ACTION ITEM:
Produce as output only the lines below starting at the line with "A channel is" and continuing through the line with "1 => s.pat.tbs.tcEth1", each one exactly as written.
-----
-- ==== Sys2Proof/Machine/Ptp.lean ====
section
/-! DEFINITION. Chapter 10, timestamps, PTP messages, the transparent clock, peer delay and launch-time frames
(R309 to R321). Port 0 is EP0, 1 EP1, 2 + c channel c. -/

namespace Sys2Proof.Machine

/-- Read a PTP message from its header onward (R313): the layout is that of IEEE 1588-2019. -/
def ptpParse (b : List Byte) : PtpMsg :=
  { typ := beAt b 0 1 % 16, ver := beAt b 1 1 % 16, domain := beAt b 4 1, twoStep := bit (beAt b 6 1) 1
    corr := signed 64 (beAt b 8 8), srcId := beAt b 20 8, srcPort := beAt b 28 2, seq := beAt b 30 2
    ts := beAt b 34 6, tsNs := beAt b 40 4, body := b }

/-- A message with another correctionField. -/
def PtpMsg.withCorr (m : PtpMsg) (c : Int) : PtpMsg :=
  { m with corr := c, body := m.body.take 8 ++ be 8 (unsigned 64 c) ++ m.body.drop 16 }

/-- The module's MAC address (R391). -/
def State.macAddr (s : State) : Nat := s.fld .GLB_MAC_mac 0 + 2 ^ 32 * (s.fld .GLB_MAC_mac 1 % 65536)

/-- The module's clockIdentity: the EUI-64 made of its address. -/
def State.clockId (s : State) : Nat := s.macAddr / 2 ^ 24 * 2 ^ 40 + 0xFFFE * 2 ^ 24 + s.macAddr % 2 ^ 24

/-- A PTP message of the module: type, flags 0, sequence, correction, and its body after the header. -/
def State.ptpMake (s : State) (port typ domain seq : Nat) (corr : Int) (rest : List Byte) : PtpMsg :=
  ptpParse ([byte typ, 2] ++ be 2 (34 + rest.length) ++ [byte domain, 0, 0, 0] ++ be 8 (unsigned 64 corr) ++ be 4 0
    ++ be 8 s.clockId ++ be 2 (port + 1) ++ be 2 seq ++ [5, 0x7F] ++ rest)

/-- A channel is in `tc_chans`. -/
def State.inTc (s : State) (ch : Nat) : Bool := bit s.pat.tbs.tcChans ch

/-- A port is a TC port (R315). -/
def State.tcPort (s : State) (p : Nat) : Bool :=
  s.pat.tbs.tcOn && (match p with
    | 0 => s.pat.tbs.tcEth0
    | 1 => s.pat.tbs.tcEth1
    | n + 2 => s.inTc n && s.chState n == chLive)

/-- The TC ports. -/
def State.tcPorts (s : State) : List Nat := (List.range 194).filter s.tcPort

/-- A PTP timebase takes its time from a port (R307). -/
def TbItem.names (i : TbItem) (p : Nat) : Bool :=
  match p with
  | 0 => bit i.ports 0
  | 1 => bit i.ports 1
  | n + 2 => bit i.ports 2 && i.plcChan == n

/-- The PTP timebases that name a port. -/
def State.ptpTbs (s : State) (p : Nat) : List Nat :=
  (List.range 8).filter (fun k => s.tbRole k == tbPtp && (s.tbItem k).names p)

/-- A port runs peer delay (R317). -/
def State.pdPort (s : State) (p : Nat) : Bool := s.tcPort p || s.ptpTbs p != []

/-- The state of a port's initiator. -/
def State.pd (s : State) (p : Nat) : PdSt := tget {} p s.tim.pd

/-- Store it, and show D (R317) in Q4 ns. -/
def State.setPd (s : State) (p : Nat) (d : PdSt) : State :=
  let s := { s with tim := { s.tim with pd := tput {} p d s.tim.pd } }
  let q := (clampInt 0 16777215 (roundDiv (d.d.getD 0) 4096)).toNat
  match p with
  | n + 2 =>
    let s := s.setFlag .CHN_PTP_DELAY_valid n d.d.isSome
    if d.d.isSome then s.setFld .CHN_PTP_DELAY_delay n q else s
  | _ =>
    let s := s.setFlag .TIM_EP_DELAY_valid p d.d.isSome
    if d.d.isSome then s.setFld .TIM_EP_DELAY_delay p q else s

/-- A PLC port leaves LIVE: its D becomes invalid (R317). -/
def State.pdDrop (s : State) (ch : Nat) : State :=
  if (s.pd (ch + 2)).d.isSome then s.setPd (ch + 2) { s.pd (ch + 2) with d := none } else s

/-- The analogue latencies of a channel in ns (R309): transmit. -/
def State.headTx (s : State) (ch : Nat) : Rat := (((tget (0, 0) ch s.hlk.slotLat).1 : Nat) : Rat) / 10
/-- Receive. -/
def State.headRx (s : State) (ch : Nat) : Rat := (((tget (0, 0) ch s.hlk.slotLat).2 : Nat) : Rat) / 10

/-- Sixteenths of a tick in ns. -/
def ns16 (t : Nat) : Rat := ((t * 5 : Nat) : Rat) / 16

/-- The ingress timestamp of a port in ns (R309, R310): `t` is the tick, in sixteenths, of the PCS crossing or of the sync
point at the head converter. -/
def State.ingressNs (s : State) (p t : Nat) : Rat :=
  match p with
  | n + 2 => ns16 t - (((s.ls - 1024) * 5 : Nat) : Rat) - s.headRx n
  | _ => ns16 t - ((s.fld .TIM_EP_LAT_rx_lat p : Nat) : Rat) / 16
      - ((signed 16 (s.fld .TIM_EP_BOARD_board_rx p) : Int) : Rat) / 1000

/-- The egress timestamp of a host port in ns (R309). -/
def State.egressNs (s : State) (p t : Nat) : Rat :=
  ns16 t + ((s.fld .TIM_EP_LAT_tx_lat p : Nat) : Rat) / 16
    + ((signed 16 (s.fld .TIM_EP_BOARD_board_tx p) : Int) : Rat) / 1000

/-- The transmit timestamp of a frame committed to a slot (R311) in ns. -/
def State.slotNs (s : State) (ch k : Nat) : Rat := ((s.slotTick k * 5 : Nat) : Rat) + s.headTx ch

/-- TBk at a time in ns, in 2^-16 ns. -/
def State.tbAtNs (s : State) (k : Nat) (t : Rat) : Int :=
  let n := (t / 5).floor.toNat
  let rate := (((s.tb k).anchors.find? (fun a => a.tick ≤ n)).map (·.rate)).getD 0
  let y : Rat := 1 + (rate : Rat) / 256000000000
  s.tbAt k n + roundRat ((t - ((n * 5 : Nat) : Rat)) * 65536 * y)

/-- The rate of the PTP timebase that follows a domain, in Q8 ppb; 0 without one (R315). -/
def State.domainRate (s : State) (domain : Nat) : Int :=
  match (List.range 8).find? (fun k => s.tbRole k == tbPtp && s.fld .TIM_TB_CFG_domain k == domain) with
  | some k => (s.lastAnchor k).rate
  | none => 0

/-- The residence of a message plus the ingress link delay, in 2^-16 ns (R315). -/
def State.residence (s : State) (nIn nOut : Rat) (dIn : Int) (domain : Nat) : Int :=
  roundRat ((nOut - nIn) * 65536 * (1 + (s.domainRate domain : Rat) / 256000000000)) + dIn

/-- A PTP message leaves: what its departure writes into it (R315 to R317). -/
def State.ptpDepart (s : State) (o : PtpOut) (nOut : Rat) : PtpMsg × State :=
  let m := o.msg
  let r := s.residence o.nIn nOut o.dIn m.domain
  match o.need with
  | .plain => (m, s)
  | .residence => (m.withCorr (m.corr + r), s)
  | .hold =>
    let h : HeldR := ⟨m.srcId, m.srcPort, m.domain, m.seq, o.port, r, s.tick⟩
    let same (x : HeldR) : Bool :=
      x.srcId == m.srcId && x.srcPort == m.srcPort && x.domain == m.domain && x.seq == m.seq
    let rest := s.tim.held.filter (fun x => !(same x && x.port == o.port))
    let ids := (rest.map (fun x => (x.srcId, x.srcPort, x.domain, x.seq))).dedup
    let rest := if 64 ≤ ids.length && !rest.any same then
        rest.filter (fun x => some (x.srcId, x.srcPort, x.domain, x.seq) != ids.head?) else rest
    (m, { s with tim := { s.tim with held := rest ++ [h] } })
  | .addHeld =>
    match s.tim.held.find? (fun x => x.srcId == m.srcId && x.srcPort == m.srcPort && x.domain == m.domain
        && x.seq == m.seq && x.port == o.port) with
    | none => (m, s)
    | some h => (m.withCorr (m.corr + h.r), { s with tim := { s.tim with held := s.tim.held.erase h } })
  | .turnaround => (m.withCorr (m.corr + roundRat ((nOut - o.nIn) * 65536)), s)
  | .request => (m, s.setPd o.port { s.pd o.port with t1 := some nOut })

/-- Queue a PTP message for a port; an event message from a channel to a host port waits in a launch-time queue, whose
launch time the spec does not state (log 3). -/
def State.ptpQueue (s : State) (o : PtpOut) (fromPlc : Bool) : State :=
  if fromPlc && o.port < 2 && (o.need == .residence || o.need == .hold) then
    let (v, s) := s.drawFree
    { s with tim := { s.tim with out := s.tim.out ++ [{ o with launch := some (s.tick + v) }] } }
  else { s with tim := { s.tim with out := s.tim.out ++ [o] } }

/-- Forward a message to every TC port but its own (R315); one already forwarded within a second is dropped and counted.
Answers whether the message lives on. -/
def State.ptpForward (s : State) (p : Nat) (m : PtpMsg) (need : PtpNeed) (nIn : Rat) (dIn : Int) : Bool × State :=
  if s.tcPort p = false then (true, s)
  else
    let same (x : FwdTuple) : Bool := x.srcId == m.srcId && x.srcPort == m.srcPort && x.domain == m.domain
      && x.typ == m.typ && x.seq == m.seq && decide (s.tick ≤ x.tick + 200000000)
    if s.tim.fwd.any same then (false, s.bump .TIM_PTP_CNT_loop_drop 0)
    else
      let t : FwdTuple := ⟨m.srcId, m.srcPort, m.domain, m.typ, m.seq, s.tick⟩
      let s := { s with tim := { s.tim with fwd := (t :: s.tim.fwd).take 1024 } }
      (true, (s.tcPorts.filter (· != p)).foldl
        (fun s q => s.ptpQueue { port := q, msg := m, need := need, nIn := nIn, dIn := dIn } (decide (2 ≤ p))) s)

/-- The time a Sync or Follow_Up tells, in 2^-16 ns. -/
def PtpMsg.origin (m : PtpMsg) : Int := tbVal m.ts m.tsNs 0

/-- The grandmaster a timebase selects (R321): the best data set. -/
def Tb.best (t : Tb) : Option Gm :=
  t.gms.foldl (fun b g => match b with
    | none => some g
    | some x => if g.key < x.key then some g else some x) none

/-- A Sync reaches a PTP timebase (R321). -/
def State.syncTb (s : State) (m : PtpMsg) (nRx : Rat) (d : Int) (k : Nat) : State :=
  let t := s.tb k
  match t.best with
  | none => s
  | some g =>
    if m.domain ≠ s.fld .TIM_TB_CFG_domain k ∨ g.srcId ≠ m.srcId ∨ g.srcPort ≠ m.srcPort
        ∨ t.lastSync = some (m.srcId * 65536 + m.srcPort, m.seq) then s
    else
      let at16 := s.tbAtNs k nRx
      let t := { t with lastSync := some (m.srcId * 65536 + m.srcPort, m.seq) }
      if m.twoStep then s.setTb k { t with wait := [⟨m.srcId, m.srcPort, m.seq, at16, m.corr, d, s.tick⟩] }
      else (s.setTb k t).tbOffset k (at16 - (m.origin + m.corr + d))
-----
SOLUTION BELOW:
/-- A channel is in `tc_chans`. -/
def State.inTc (s : State) (ch : Nat) : Bool := bit s.pat.tbs.tcChans ch

/-- A port is a TC port (R315). -/
def State.tcPort (s : State) (p : Nat) : Bool :=
  s.pat.tbs.tcOn && (match p with
    | 0 => s.pat.tbs.tcEth0
    | 1 => s.pat.tbs.tcEth1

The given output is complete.